As it turned out, she had a plan. I thought that it was cruel at the time, yet it turned out to be highly effective. I wasn't allowed to have any of the stuff in the bag, nor was I allowed to keep my ever-so-important stick of concealer. The deal was that for each week that I didn't bite my fingernails, one item of my choice would be returned to me. Desperate to retrieve my makeup and to get my hands on everything in the drugstore bag, I concentrated heavily on my schoolwork, instead of biting my nails and worrying about what people thought of me. Over the next few weeks, I was thrilled to watch my nails grow. By the time I earned the certificate to have my hair cut and restyled, my nails were so long that my mother also treated me to a manicure while we were at the salon. And as time wore on, I began to see that I was getting through the rough spot, just as she had promised I would. I liked that I received so many compliments on my hands and hair, but more than that, I was proud of myself for sticking with the deal and improving myself in the process—so proud, as a matter of fact, that I failed to notice my acne slowly clearing up. And I couldn't have cared less about what's-his-name. He quickly became a distant memory as I began to date many different boys, some of whom broke my heart and others whose hearts I broke.

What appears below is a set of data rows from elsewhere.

-- ==== Sys2Proof/Machine/Pair.lean ====
section
/-! DEFINITION. Paired operation: entry (R346, R347), driving and fencing (R349, R350), the Imluind link (R351 to R353),
the mirror set as it is sent (R354 to R356), staleness (R359), tablets (R360 to R370) and what meets them (R376). -/

namespace Sys2Proof.Machine

def State.modPair (s : State) (f : Pair → Pair) : State := { s with pair := f s.pair }

abbrev pairFlags : Nat := 0x88010

def pairCtr (c : Nat) : Nat := 0x88100 + 8 * c

def State.pairCfg (s : State) : Word := s.appliedW 0x88004
def State.pairTab (s : State) : Word := s.appliedW 0x88014

def leaseF (w : Word) : Nat := fld w 0 8
def renewF (w : Word) : Nat := fld w 8 8
def staleOkF (w : Word) : Bool := bitAt w 16
def hblossF (w : Word) : Nat := max 1 (fld w 20 4)
def stalelagF (w : Word) : Nat := max 1 (fld w 24 8)

/-- R365, broken by a G15 snapshot. -/
def leaseBad (w : Word) : Bool := decide (leaseF w < 4) || decide (renewF w < 1) || decide (leaseF w < renewF w + 2)

/-- PAIR_TKRAMP as adopted. -/
def State.tkramp (s : State) : Nat := max 1 (fld (s.appliedW 0x88034) 0 16)

def State.pairUnit (s : State) : Nat := fld (s.rwW 0x88000) 0 1
def State.pairPid (s : State) : Nat := fld (s.rwW 0x88000) 16 16

/-- The unit holds a tablet: TAKEOVER or ACTIVE. -/
def State.holder (s : State) : Bool := decide (s.pair.st = 3 ∨ s.pair.st = 4)

/-- In pair mode without a tablet the mirrored words are written by the mirror alone (R358). -/
def State.shadowed (s : State) : Bool := decide (s.pair.st ≠ 0) && !s.holder

/-- The tick period in ns times the house rate, against 20 µs (R26). -/
def tickShort (code rate : Nat) : Bool := decide (tickLen code * 1000000 < 20 * rateHz rate)

/-! ### Tablets as they are sent (R360) -/

/-- Ports PAIR_TAB selects that the member has. -/
def State.tabPorts (s : State) : List Nat := [0, 1].filter (fun p => bitAt s.pairTab p && portPresent s.member p)

def State.pairLag (s : State) : Nat :=
  match s.pair.mpoint with
  | none => 0
  | some k => s.tt.now / s.T - k / s.T - 2

/-- The payload of a tablet message of the unit. -/
def State.tabPayload (s : State) (msg lease leaseEnd lag : Nat) : List Byte :=
  bytesBE 1 (0x10 + msg)
    ++ bytesBE 1 (putb 7 (decide (s.pair.st = 2)) + putb 6 (staleOkF s.pairCfg) + putb 5 (decide (s.pair.st = 5))
        + putb 4 s.pair.driving + s.tt.tick)
    ++ bytesBE 2 s.pairPid ++ bytesBE 1 s.pairUnit ++ bytesBE 1 lease ++ bytesBE 1 s.syn.rate ++ bytesBE 1 0
    ++ bytesBE 8 s.tt.now ++ bytesBE 8 leaseEnd ++ bytesBE 4 s.pair.gen ++ bytesBE 4 lag

/-- Send a tablet message in QT of every port selected. -/
def State.sendTab (s : State) (msg lease leaseEnd lag : Nat) : State :=
  let pay := s.tabPayload msg lease leaseEnd lag
  let w := s.pairTab
  let dst := fld (s.appliedW 0x8801C) 0 16 * 2 ^ 32 + (s.appliedW 0x88018).toNat
  let tag := if bitAt w 2 then bytesBE 2 0x8100 ++ bytesBE 2 (fld w 3 3 * 8192 + fld w 16 12) else []
  s.tabPorts.foldl (fun t p =>
    let body := bytesBE 6 dst ++ bytesBE 6 (s.portAddr p).1 ++ tag ++ bytesBE 2 (fld (s.appliedW 0x18000) 0 16) ++ pay
    t.enqueue p 1 { body := padded body, poison := false, ring := 0, slots := [], ctx := none, ptp := none }) s

/-- RENEW; the count to the next one starts again. -/
def State.sendRenew (s : State) : State :=
  (s.sendTab 1 (leaseF s.pairCfg) 0 0).modPair (fun v => { v with renewIn := renewF s.pairCfg })
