-- ==== Sys2Proof/Machine/PwrCmd.lean ====
section
/-! DEFINITION. Meanings of the loudspeaker power stage (R316 to R345). -/

namespace Sys2Proof.Machine

/-- PWR_WCTL.ARM_A or ARM_B arms a power channel at the next boundary (R327). -/
def execPwrWctlArm (c : Nat) (q : Req) (s : State) : Host.Outcome State Fault Refusal :=
  run s (s.onIndex c 2 (s.ctl q 0x80000 (2 ^ c)))

/-- PWR_WCTL.STOP_A or STOP_B stops a power channel at the next boundary (R328). -/
def execPwrWctlStop (c : Nat) (q : Req) (s : State) : Host.Outcome State Fault Refusal :=
  run s (s.onIndex c 2 (s.ctl q 0x80000 (4 * 2 ^ c)))

/-- PWR_WCTL.RETRY_NOW brings a pending retry forward to the next boundary (R332). -/
def execRetryNow (c : Nat) (q : Req) (s : State) : Host.Outcome State Fault Refusal :=
  run s (s.onIndex c 2 (s.ctl q 0x80000 (16 * 2 ^ c)))

/-- A 40 ms diagnostic run ends and passes to CM_UP or faults with cause DIAG (R330). -/
def execDiagEnd (c res r : Nat) (s : State) : Host.Outcome State Fault Refusal := run s (s.onCh c (s.diagEnd c res r))

/-- The common-mode ramp up reaches PVDD/2 (R327). -/
def execCmRampEnd (c : Nat) (s : State) : Host.Outcome State Fault Refusal := run s (s.onCh c (s.cmUpEnd c))

/-- At the first boundary after the ramp the channel enters RUN and its mute stage ramps up (R327). -/
def execRunEntry (c : Nat) (s : State) : Host.Outcome State Fault Refusal := run s (s.onCh c (s.runEntry c))

/-- A stopping channel's audio ramp ends and the common-mode ramp down begins (R328). -/
def execAudioRampDownEnd (c : Nat) (s : State) : Host.Outcome State Fault Refusal := run s (s.onCh c (s.audioDown c))

/-- The common mode reaches 0 V and the channel enters OFF (R328). -/
def execCmRampDownEnd (c : Nat) (s : State) : Host.Outcome State Fault Refusal := run s (s.onCh c (s.cmDown c))

/-- Sixteen consecutive limited cycles take the channel to Hi-Z in FAULT with cause OC (R331). -/
def execPwrOc (c : Nat) (s : State) : Host.Outcome State Fault Refusal := run s (s.onCh c (s.pwrOc c))

/-- INTERVAL ms after a fault the channel retries with diagnostics (R332). -/
def execPwrRetry (c : Nat) (s : State) : Host.Outcome State Fault Refusal := run s (s.onCh c (s.pwrRetry c))

/-- A channel running 1 s without fault clears its retry count (R332). -/
def execRetrySuccess (c : Nat) (s : State) : Host.Outcome State Fault Refusal := run s (s.onCh c (s.retryOk c))

/-- Die at 140 °C takes the channel to Hi-Z in FAULT with cause THERMAL (R334). -/
def execPwrTherm (c : Nat) (t : Int) (s : State) : Host.Outcome State Fault Refusal := run s (s.onCh c (s.pwrTherm c t))

/-- PVDD out of range takes active channels to Hi-Z in FAULT with cause PVDD (R336). -/
def execPwrPvdd (mv : Nat) (s : State) : Host.Outcome State Fault Refusal := run s (s.onPower (s.pwrPvdd mv))

/-- PVDD in range for 100 ms restarts the channel from diagnostics (R336). -/
def execPvddRestore (mv : Nat) (s : State) : Host.Outcome State Fault Refusal := run s (s.onPower (s.pvddBack mv))

/-- PVDD below PVDD_MIN ramps the mute stage down and raises PWR_BATT (R337). -/
def execBattMute (c mv : Nat) (s : State) : Host.Outcome State Fault Refusal := run s (s.onCh c (s.battMuteOn c mv))

/-- PVDD at or above PVDD_MIN + 0.5 V for 100 ms ramps the mute stage up (R337). -/
def execBattUnmute (c mv : Nat) (s : State) : Host.Outcome State Fault Refusal := run s (s.onCh c (s.battMuteOff c mv))

/-- Signal below −90 dBFS for 100 ms enters idle modulation (R322). -/
def execIdleEntry (c : Nat) (s : State) : Host.Outcome State Fault Refusal := run s (s.onCh c (s.idleEntry c))

/-- An estimate held at a bound for 10 s sets AT_BOUND and raises PWR_MODEL (R339). -/
def execPwrModel (c k : Nat) (s : State) : Host.Outcome State Fault Refusal := run s (s.onCh c (s.pwrModel c k))

/-- A power-die register transfer failing CRC or unacknowledged in 2 µs is retried; 16 failures hard-stop the link
(R343). -/
def execLinkTransferFail (s : State) : Host.Outcome State Fault Refusal := run s (s.onPower s.linkFail)

/-- No valid link frame for 100 µs makes the power die take both channels to Hi-Z (R342). -/
def execPowerDieSelfProtect (s : State) : Host.Outcome State Fault Refusal := run s (s.onPower s.selfProtect)

/-- A power-die register word failing parity takes its channels to Hi-Z and is reloaded (R345). -/
def execRegpar (o : Nat) (s : State) : Host.Outcome State Fault Refusal := run s (s.onPower (s.regpar o))

/-- A channel's die temperature rising above FOLD lowers its thermal gain, setting FOLD and raising PWR_THERM on the
first reduction (R334). -/
def execThermalFoldback (c : Nat) (t : Int) (s : State) : Host.Outcome State Fault Refusal :=
  run s (s.onCh c (s.foldback c t))

/-- PVDD falling below KNEE lowers the battery gain, setting BATT on the first reduction (R337). -/
def execBatteryLimit (c mv : Nat) (s : State) : Host.Outcome State Fault Refusal :=
  run s (s.onCh c (s.batteryLimit c mv))

end Sys2Proof.Machine
end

Though it certainly wasn't my last acne outbreak, bad hair day or crushed spirit, I did learn something. I will hold with me forever my mother's words of wisdom: "One day you'll look back on this and wonder why you were ever so upset."
Years later, after several ups and downs in my life, I look back and realize that I did come through it all and I am the better for it. I only hope that if one day I have a daughter who is experiencing the struggles of adolescence, I will be as understanding, helpful and creative as my mother was with me.